TranscriptomeAsmONT - aechchiki/SIB_LongReadsWorkshop_Zurich18 GitHub Wiki
Section: Long-reads Transcriptome [3/4].
The Iso-Seq pipeline cannot be used as it is for MinION raw reads, mainly because of two reasons. First, the raw files are organized in different HDF raw data format (as you previously saw in the read extraction section), and second because the error profile of the consensus reads is quite different. The error rate is also evolving very fast (lowering) with the improvement of the chemistry and/or the model for basecalling. You could see that already comparing the 2D and the 1D2 datasets.
Keeping it at this pace, error correction will soon this will not even be a necessary step!
At this stage, we can't do better than consider as "transcriptome" the content of the consensus file. This is still the best (and unique) way to get the best transcriptome-wide long-read dataset so far!
We will just have to discard the non-full 2D/reads (e.g. those "complement/template" reads). You can do this simply using bash tools.
# in case you need backup to start from
wget https://drive.switch.ch/index.php/s/aNgUMK2k74XeFHs/download -O poretools_out.fastq.gz # don't forget to unzip!
# simplification: convert to fasta
cat <file.fastq> | awk '{if(NR%4==1) {printf(">%s\n",substr($0,2));} else if(NR%4==2) print;}' > <file.fasta>
# select fasta (id/reads) by pattern
cat <file.fasta> | awk '/_Basecall_2D_2d/{nr[NR]; nr[NR+1]}; NR in nr' > <only_2D.fasta>
For the new 1D2 technology, you have already your file ready. Remember! you downloaded 2 files: "_ncorr" (which contains the full run) and another one (which contains the "consensus" only).
# in case you need backup:
wget https://drive.switch.ch/index.php/s/af5fz2MwzeGpHBF/download -O ONT_RNA_1D2.fastq.gz
With the very best of your long-reads transcriptome only!
NOTE: this is NOT advised if your dataset contains data from genes with multiple transcript isoforms. You can anyways test it on your subset (won't cause any harm, just collpase eventually close isoforms).
We will present here a method allowing to correct the MinION reads using the first step of Canu, a software that is mainly used for genome assembly (as you previously saw in the genome assembly-Canu session). You can use this approach to correct DNA reads too, with some parameter tuning.

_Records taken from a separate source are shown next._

-- ==== Sys2Proof/Machine/CommitUnit.lean ====
section
/-! DEFINITION. The commit unit's commands: DATE, and its own steps COMMIT_START and GATE_COMMITTED_CHECK (R111, R119 to R121). -/

namespace Sys2Proof.Machine

/-- The reason that refuses a day (R111). -/
def dateRefusal (lastUsed : Option Nat) (day : Nat) : Option Reason :=
  match lastUsed with
  | none => none
  | some last => if day < last then some .dateBackward else if last + Config.dateWindow < day then some .dateTooFar else none

/-- DATE (R111): the date is set, a pending AT_DATE switch that is due is taken, then the reply is sent; the commit unit then tests afresh
(R119). -/
def execDate (h : ReqHead) (day : Nat) (s : State) : Host.Outcome State Fault Refusal :=
  s.taken fun s =>
    s.request h .date fun s =>
      match dateRefusal s.accounts.lastUsed day with
      | some r => s.refuse h.number RequestKind.date.code r
      | none => ((State.takeDateSwitch { s with mailingDate := some day } day).accept h.number .date .nothing).commitTest

/-- COMMIT_START (R119, R120): the commit unit's test of its candidate. -/
def execCommitStart (s : State) : Host.Outcome State Fault Refusal := s.taken State.commitTest

/-- The check of a gate-committed piece once the slot is empty (R19, R121), and the tests that follow it (R119). -/
def State.checkGateCommitted (s : State) : State :=
  match s.candidate with
  | none => s
  | some p =>
    if decide (p.state = .rated) && p.flags.gateCommitted && s.slot.isNone then (s.attemptAtGate p.tag).commitTest else s

/-- GATE_COMMITTED_CHECK (R121). -/
def execGateCommittedCheck (s : State) : Host.Outcome State Fault Refusal := s.taken State.checkGateCommitted

end Sys2Proof.Machine
end

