-- ==== Sys2Proof/Machine/FrankingUnit.lean ====
section
/-! DEFINITION. The franking state and error unit's requests and pin: HOLD, RESUME, CLEAR_HALT, FETCH_CAPTURE, the waiting HOLD reply and PFW
(Chapter 9). -/

namespace Sys2Proof.Machine

/-- HOLD (R166): OPERATOR is added; the reply waits until no commit is in flight. -/
def execHold (h : ReqHead) (s : State) : Host.Outcome State Fault Refusal :=
  s.taken fun s =>
    s.request h .hold fun s =>
      let s := s.setCauses { s.causes with operator := true }
      if s.slot.isNone then s.accept h.number .hold (.franking s.franking s.causes)
      else { s with holdWaiting := s.holdWaiting ++ [h.number] }

/-- HOLD_REPLY (R166): the waiting replies are sent once the commit slot is empty. -/
def execHoldReply (s : State) : Host.Outcome State Fault Refusal := s.taken fun s => if s.slot.isNone then s.answerHolds else s

/-- RESUME (R167): taken in HELD; a return to RUNNING passes to the commit unit (R119). -/
def execResume (h : ReqHead) (s : State) : Host.Outcome State Fault Refusal :=
  s.taken fun s =>
    s.request h .resume fun s =>
      if s.franking = .held then
        let s := s.setCauses s.causes.resumed
        (s.accept h.number .resume (.franking s.franking s.causes)).passRunning .held
      else s.refuse h.number RequestKind.resume.code .badState

/-- CLEAR_HALT (R169): the state test comes before the capture test. -/
def execClearHalt (h : ReqHead) (s : State) : Host.Outcome State Fault Refusal :=
  s.taken fun s =>
    s.request h .clearHalt fun s =>
      if s.franking ≠ .halted then s.refuse h.number RequestKind.clearHalt.code .badState
      else if s.capture.isSome then s.refuse h.number RequestKind.clearHalt.code .captureUnread
      else
        let s : State := { s with franking := .held, causes := .operatorWith s.pins.pfw }
        s.accept h.number .clearHalt (.franking s.franking s.causes)

/-- FETCH_CAPTURE (R177): the reply carries the capture, which becomes empty. -/
def execFetchCapture (h : ReqHead) (s : State) : Host.Outcome State Fault Refusal :=
  s.taken fun s =>
    s.request h .fetchCapture fun s => State.accept { s with capture := none } h.number .fetchCapture (.capture s.capture)

/-- PFW asserted (R168). The pin's level changes whether or not the part works. -/
def execPfwAssert (s : State) : Host.Outcome State Fault Refusal :=
  let s : State := { s with pins := { s.pins with pfw := true } }
  s.taken fun s => s.setCauses { s.causes with power := true }

/-- PFW released (R168); a return to RUNNING passes to the commit unit (R119). -/
def execPfwRelease (s : State) : Host.Outcome State Fault Refusal :=
  let s : State := { s with pins := { s.pins with pfw := false } }
  s.taken fun s => (s.setCauses { s.causes with power := false }).passRunning s.franking

end Sys2Proof.Machine
end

If you are interested in aspects of error correction, we suggest you to take a look on this report, listing and evaluating the most common error correction software. Here, the authors presented both hybrid and non-hybrid correctors. Hybrid methods use complementary short-reads data, while non-hybrid approaches self-correct reads by exploiting overlap of high-coverage data.
Data are the same as here before.
We will achieve error correction through three steps: (1) selecting the best reads overlap to use for correction, (2) estimating corrected read length, and (3) generating corrected reads. All this is provided when canu
is run with the -correct
parameter.
canu -correct -p <correct> -d . genomeSize=61000000 -nanopore-raw <file.fasta/q> useGrid=false stopOnReadQuality=false
# -correct: to compute only read correction, no trimming or assembly
# -p: prefix of canu output
# -d: directory to canu output
# genomeSize: estimated assembly size, in our case, transcriptome size
# -nanopore-raw: error profile tuning for minion raw reads
# useGrid=False: disable default LSF
# stopOnReadQuality=false: avoid gatekeeper module to halt as too many of the input reads have been
discarded for the correction - suggested as parameter to avoid program crash as suggested in log, might not be essential for the subset
In case correction went wrong, here is a backup:
wget https://drive.switch.ch/index.php/s/15CrVZKlo2ZOHaN/download -O corrected.fasta.gz
How does the content of this directory compare with the Canu directory that we had for genome assembly? Why are they different?